At last, things seem to be changing. Several of the United Nations’ Sustainable Development Goals for 2016 to 2030 relate to soils, and the UN’s Intergovernmental Technical Panel on Soils’ report documents how soils are changing globally and the consequences of this for humanity. According to a report published by the Economics of Land Degradation Initiative in September 2015, if sustainable land management was rolled out around the world, as much as $75.6 trillion could be added to the global economy every year through jobs and increased agricultural output. In the UK, major funding programs—like the Natural Environment Research Council’s Soil Security Programme, and the Biotechnology and Biological Sciences Research Council’s SARISA (Soil and Rhizosphere Interactions for Sustainable Agriecosystems) program—focus on the biology of soil and how to integrate this understanding into agriculture.

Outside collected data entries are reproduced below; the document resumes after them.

/-- R278, R280, R281, R285, R292, R320, R332, R340: the commands of a partition's owner, its digests, and writes of device
registers by a core's supervisor. The model's choices: the parameters of a digest's CRC (log entry 10), the bits of a register
word that no rule lists (69), and a command that waits for a purge or for an update's end, and what is ignored meanwhile (77). -/
def Obligations.RegisterResults : Prop :=
  ∀ (s : State) (core part n off : Nat) (q : Partition) (v : Word) (bs : List Byte), s.Sound → core < 165888 →
    (s.coreAt core).part s = some part → s.partition part = some q →
    let src : RegSrc := .core core
    let own := core / 768 / 54 * 8 + core % 768 / 96
    let di := s.dev.disp
    let later (i : Instr) : Prop := exec i s = .next s
    let partOf (u : State) (f : Partition → Prop) : Prop := ∃ y, u.partition part = some y ∧ f y
    let same (a b : Tcb) : Prop := (a.part, a.owner, a.slot, a.node, a.wid, a.gen) = (b.part, b.owner, b.slot, b.node, b.wid, b.gen)
    let purging (z : Tcb) : Prop := ∃ p ∈ s.dev.timed.purges, p.part = part ∧ (p.node, p.wid, p.token) = (z.node, z.wid, v) ∧ p.cause ≠ 0
    let bare := ∀ z ∈ di.tcbs, z.part = part → z.token = v → z.st ≠ .held
    let ignored (i : Instr) : Prop := ∃ u : State, exec i s = .next u ∧ u.dev.disp.tcbs = di.tcbs ∧ u.dev.disp.recs = di.recs ∧
      partOf u (fun y => y.reg 0x2028 = (q.reg 0x2028 &&& 2) ||| 1)
    let taken (u : State) : Prop := partOf u (fun y => y.reg 0x2028 = q.reg 0x2028 &&& 2)
    let marked (i : Instr) (z y : Tcb) : Prop := ∃ u : State, exec i s = .next u ∧ taken u ∧ u.dev.disp.recs = di.recs ∧ same y z ∧
      y.st = z.st ∧ y ∈ u.dev.disp.tcbs
    (bare → (∀ z ∈ di.tcbs, z.part = part → z.token = v → z.st ≠ .empty → ¬purging z) →
      ignored (.drelWrite src v) ∧ ignored (.dabortWrite src v)) ∧
    (∀ z, s.heldByToken part v = some z →
      (∀ l d, z.relPending = false → z.abortPending = false → s.quiesced = false → s.nodeFor part z.node = some (l, d) →
        (∃ u : State, exec (.drelWrite src v) s = .next u ∧ taken u ∧
          (∃ y ∈ u.dev.disp.tcbs, same y z ∧ (y.st, y.rel, y.pub) = (.ready, z.rel, s.dev.now + d.budget)) ∧
          ∃ r, u.dev.disp.recs = di.recs ++ [r] ∧ (r.part, r.node, r.wid, r.prio, r.rel, r.cont) = (part, z.node, z.wid, d.prio, z.rel, none)) ∧
        (∃ u : State, exec (.dabortWrite src v) s = .next u ∧ taken u ∧ u.dev.disp.recs = di.recs ∧
          (∃ y ∈ u.dev.disp.tcbs, same y z ∧ (y.st, y.poison, y.pub) = (.retired, true, z.pub)) ∧
          ∀ r ∈ d.succs, ∀ w, succWid l.tmpl.widths z.wid r = some w →
            ∃ m ∈ u.dev.fab.msgs, m.body = .signal part r.node w z.gen z.pub true true)) ∧
      (z.relPending = false → z.abortPending = false → s.quiesced = true →
        marked (.drelWrite src v) z { z with relPending := true } ∧ marked (.dabortWrite src v) z { z with abortPending := true }) ∧
      (z.relPending = true ∨ z.abortPending = true → ignored (.drelWrite src v) ∧ ignored (.dabortWrite src v))) ∧
    (∀ z, bare → s.purgedByToken part v = some z → purging z ∧
      marked (.drelWrite src v) z { z with relPending := true } ∧ marked (.dabortWrite src v) z { z with abortPending := true }) ∧
    (let waiting (z : Tcb) : Prop := z ∈ di.tcbs ∧ z.part = part ∧ z.st = .held ∧ z.heldRead = false
     ((∀ z, ¬waiting z) → later (.dheldRead src)) ∧
     (∀ z, waiting z → (∀ y, waiting y → y ≠ z → z.heldOrder < y.heldOrder) → ∃ u : State, exec (.dheldRead src) s = .next u ∧
       { z with heldRead := true } ∈ u.dev.disp.tcbs ∧ (s.readReg src own 0x2010).1 = z.token)) ∧
    (q.digest = true → later (.digestStart src v)) ∧
    (q.digest = false → s.digestRefused q v.toNat = true → ∃ u : State, exec (.digestStart src v) s = .next u ∧
      partOf u (fun y => y.reg 0x2098 = 0x4000000000000000 ∧ y.digest = false)) ∧
    ((v.toNat < q.horizon ∨ s.dev.now < v.toNat) → s.digestRefused q v.toNat = true) ∧
    (q.digest = false → s.digestRefused q v.toNat = false → ∃ u : State, exec (.digestStart src v) s = .next u ∧
      partOf u (fun y => y.reg 0x2090 = v ∧ y.digest = true)) ∧
    (q.digest = false → later (.digestDone part)) ∧
    (∀ b k, q.digest = true → q.reg 0x2080 = BitVec.ofNat 64 (0x20 * 2 ^ 56 + 64 * b) → q.reg 0x2088 = BitVec.ofNat 64 (0x20 * 2 ^ 56 + 64 * (b + k)) →
      64 * (b + k) ≤ 2 ^ 32 → (∀ i < 8, (q.reg (0x2108 + 16 * i)).toNat ≤ (q.reg (0x2100 + 16 * i)).toNat) → ∃ u : State,
        exec (.digestDone part) s = .next u ∧ partOf u (fun y => y.digest = false ∧ y.reg 0x20A0 = (List.range k).foldl (fun (d : Word) i =>
          d + crc64 (bytesOf 8 (0x20 * 2 ^ 56 + 64 * (b + i)) ++ (s.dev.timed.visible (q.reg 0x2090).toNat).readN (64 * (b + i)) 64)) 0)) ∧
    (0x2100 ≤ off → off < 0x2180 → off % 8 = 0 → ∃ u : State, exec (.exclusionWrite src off v) s = .next u ∧
      partOf u (fun y => y.reg off = v ∧ y.reg 0x2028 = q.reg 0x2028 &&& 1)) ∧
    ((off < 0x2100 ∨ 0x2180 ≤ off ∨ off % 8 ≠ 0) → later (.exclusionWrite src off v)) ∧
    (let wr (o : Nat) (bs : List Byte) : Instr := .registerWrite src n o bs
     let sets (i : Instr) (o : Nat) (x : Word) : Prop := ∃ u : State, exec i s = .next u ∧ u.shReg own o 0 = x ∧
       (∀ o' < 0x10000, o' ≠ o → u.shReg own o' 0 = s.shReg own o' 0) ∧ u.core = s.core ∧ u.dev.timed = s.dev.timed
     ((bs.length ≠ 8 ∧ bs.length ≠ 16) → later (wr off bs)) ∧
     (bs.length = 8 → off % 8 = 0 → (off < 0x800 ∨ off = 0x818 ∨ 0x8000 ≤ off) → later (wr off bs)) ∧
     (∀ o ∈ [0x3000, 0x3008, 0x3040, 0x4100, 0x4120, 0x7008], bs.length = 8 → sets (wr o bs) o (BitVec.ofNat 64 (natOf bs))) ∧
     (bs.length = 8 → sets (wr 0x3048 bs) 0x3048 (BitVec.ofNat 64 (natOf bs % 2 ^ 26)) ∧ sets (wr 0x4108 bs) 0x4108 (BitVec.ofNat 64 (natOf bs % 2 ^ 18)) ∧
       sets (wr 0x3050 bs) 0x3050 (BitVec.ofNat 64 (natOf bs % 2 ^ 56))) ∧
     (bs.length = 16 → ∃ u : State, exec (wr 0x3000 bs) s = .next u ∧ u.shReg own 0x3000 0 = BitVec.ofNat 64 (natOf (bs.take 8)) ∧
       u.shReg own 0x3008 0 = BitVec.ofNat 64 (natOf (bs.drop 8))) ∧
     (n < 32 → own < 32 → n = own ∨ n = s.dev.out.controller → bs.length = 8 → 960 ≤ natOf bs → natOf bs ≤ 1600 → ∃ u : State,
       exec (.registerWrite (.firmware n) own 0x818 bs) s = .next u ∧ u.shReg own 0x818 1520 = BitVec.ofNat 64 (natOf bs)) ∧
     (n ≠ own → n ≠ s.dev.out.controller → later (.registerWrite (.firmware n) own off bs)) ∧
     (s.barsUp = true → own < 32 → bs.length = 1 ∨ bs.length = 2 ∨ bs.length = 4 → ∃ u : State,
       exec (.registerWrite (.host 0) own off bs) s = .next u ∧ u.shReg 0 0x1080 0 = countUp (s.shReg 0 0x1080 0) ∧ u.core = s.core))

For Ted Green, the most exciting evidence of recovering soils at Knepp is the eruption of fruiting bodies of fungi. Walking with him along the edge of Hammer Pond in the Southern Block we discovered the rare Boletus mendax, a mycorrhizal mushroom associated with old oaks that, he suggested, could have waited as mycelia amongst the trees’ roots for decades until the right conditions above and below ground enabled it to grow. In a stand of 10-year-old sallow we were surprised by a semi-circle of milk-caps and a cluster of red fly agaric—the lurid red hallucinogenic mushroom of fairy stories. These are Ted’s “recyclers,” the agents of decay. They release enzymes that can break down some of the most durable substances in nature—the fibrous lignin and cellulose of plants, the hard shells of insects, animal bones and even broken rock in the soil.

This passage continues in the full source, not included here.